----- Available data

/-- The ring instructions (R331 to R333), and streams that are not there yet (R235, R310, R311, R336). -/
def Obligations.RingInstructions : Prop :=
  ∀ (n : Fin 16) (s : State) (w : Nat),
    let e := s.engine n.val
    let passes := fun (op : Nat) => s.issuesWord n.val w (op, 0) ∧ ∀ c ∈ ringChecks e w, c.2 = false
    (passes 0x58 → pDEST w ≠ n.val →
      let bs := e.rows.flatMap fun r => e.rowBytes (pKIND w) (pREG w) r 0 (pN w)
      Does (.send n) s ((Nf.chunksOf 256 bs.length bs).foldl (fun u part =>
          u.ringSend (2 * n.val + pPORT w) (RingPacket.make rkDATA (pDEST w) n.val (pSTREAM w) part))
        (s.setEngine n.val { e with ringUsed := true }.next))) ∧
    (let q := ringQueue (2 * n.val + pPORT w) (pSTREAM w)
     let u := State.recvGo n.val w (pN w * e.rows.length) (s.received q).length s
     let all := ((u.engine n.val).taken.map Prod.fst).getD 0 = pN w * e.rows.length
     passes 0x59 →
      (s.received q = [] → e.taken = none → Does (.recv n) s s) ∧
      (∀ x rest, s.received q = x :: rest → x.2.kind = rkTOKEN → e.taken = none → Does (.recv n) s s) ∧
      (all → pKIND w = false → Does (.recv n) s (u.retire n.val fun e => { e with taken := none })) ∧
      (all → pKIND w = true → Does (.recv n) s
        (u.retire n.val fun e => { e with taken := none }.setTags (pREG w) (pSPAN w) Nf.fmFP32)) ∧
      (¬ all → Does (.recv n) s u)) ∧
    (let u := State.rredGo n.val w (pCNT w * pN w * e.rows.length)
       ((s.received (ringQueue (2 * n.val) (pSTREAM w))).length + (s.received (ringQueue (2 * n.val + 1) (pSTREAM w))).length) s
     let all := ((u.engine n.val).taken.map Prod.fst).getD 0 = pCNT w * pN w * e.rows.length
     passes 0x5A → pKIND w = false → pCNT w ≠ 0 → pN w % 4 = 0 →
      (all → Does (.rred n) s (u.retire n.val fun e => { e with taken := none })) ∧ (¬ all → Does (.rred n) s u)) ∧
    (∀ (hit : ScratchHit) (gen : Nat) (rows : List Nat) (shared : Bool) (skip len : Nat)
       (k : List (List (Int × Nat)) → State → State) (kd : List (List Byte) → State → State),
      let g := e.gen gen
      let l := g.spans rows shared skip len fun _ _ => 0
      (g.admitted = false → s.withRuns n.val hit gen rows shared skip len k = s) ∧
      (g.admitted = true → g.indirect ≠ 1 → g.outside l.flatten = true →
        s.withRuns n.val hit gen rows shared skip len k = s.stopReason n.val (gen * 2 ^ 32 + jrEXTENT)) ∧
      (∀ l u data v, s.runsOf n.val hit gen rows shared 0 len = some (l, u) → u.dataOf n.val hit gen l = some (data, v) →
        s.consume n.val hit gen rows shared len kd = kd data (v.setEngine n.val ((v.engine n.val).advance gen len))) ∧
      (∀ l : List (List (Int × Nat)),
        let far := (s.farPieces g l.flatten).eraseDups
        let missing := far.filter fun u => (e.access gen u).isNone
        (missing ≠ [] → s.withData n.val hit gen l kd =
          missing.foldl (fun s u => s.engineAsk n.val gen u false (s.engineHusk n.val Husk.RD u.1 u.2 g.hint [])) s) ∧
        (missing = [] → (far.any fun u => (e.access gen u).any fun a => a.answer.isNone) = true →
          s.withData n.val hit gen l kd = s)))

----------

Please give again the lines above between the line holding "(let q := ringQueue" and the line holding "(∀ l : List", inclusive, exactly as they are and with nothing added.

- **Final answer**:
    (let q := ringQueue (2 * n.val + pPORT w) (pSTREAM w)
     let u := State.recvGo n.val w (pN w * e.rows.length) (s.received q).length s
     let all := ((u.engine n.val).taken.map Prod.fst).getD 0 = pN w * e.rows.length
     passes 0x59 →
      (s.received q = [] → e.taken = none → Does (.recv n) s s) ∧
      (∀ x rest, s.received q = x :: rest → x.2.kind = rkTOKEN → e.taken = none → Does (.recv n) s s) ∧
      (all → pKIND w = false → Does (.recv n) s (u.retire n.val fun e => { e with taken := none })) ∧
      (all → pKIND w = true → Does (.recv n) s
        (u.retire n.val fun e => { e with taken := none }.setTags (pREG w) (pSPAN w) Nf.fmFP32)) ∧
      (¬ all → Does (.recv n) s u)) ∧
    (let u := State.rredGo n.val w (pCNT w * pN w * e.rows.length)
       ((s.received (ringQueue (2 * n.val) (pSTREAM w))).length + (s.received (ringQueue (2 * n.val + 1) (pSTREAM w))).length) s
     let all := ((u.engine n.val).taken.map Prod.fst).getD 0 = pCNT w * pN w * e.rows.length
     passes 0x5A → pKIND w = false → pCNT w ≠ 0 → pN w % 4 = 0 →
      (all → Does (.rred n) s (u.retire n.val fun e => { e with taken := none })) ∧ (¬ all → Does (.rred n) s u)) ∧
    (∀ (hit : ScratchHit) (gen : Nat) (rows : List Nat) (shared : Bool) (skip len : Nat)
       (k : List (List (Int × Nat)) → State → State) (kd : List (List Byte) → State → State),
      let g := e.gen gen
      let l := g.spans rows shared skip len fun _ _ => 0
      (g.admitted = false → s.withRuns n.val hit gen rows shared skip len k = s) ∧
      (g.admitted = true → g.indirect ≠ 1 → g.outside l.flatten = true →
        s.withRuns n.val hit gen rows shared skip len k = s.stopReason n.val (gen * 2 ^ 32 + jrEXTENT)) ∧
      (∀ l u data v, s.runsOf n.val hit gen rows shared 0 len = some (l, u) → u.dataOf n.val hit gen l = some (data, v) →
        s.consume n.val hit gen rows shared len kd = kd data (v.setEngine n.val ((v.engine n.val).advance gen len))) ∧
      (∀ l : List (List (Int × Nat)),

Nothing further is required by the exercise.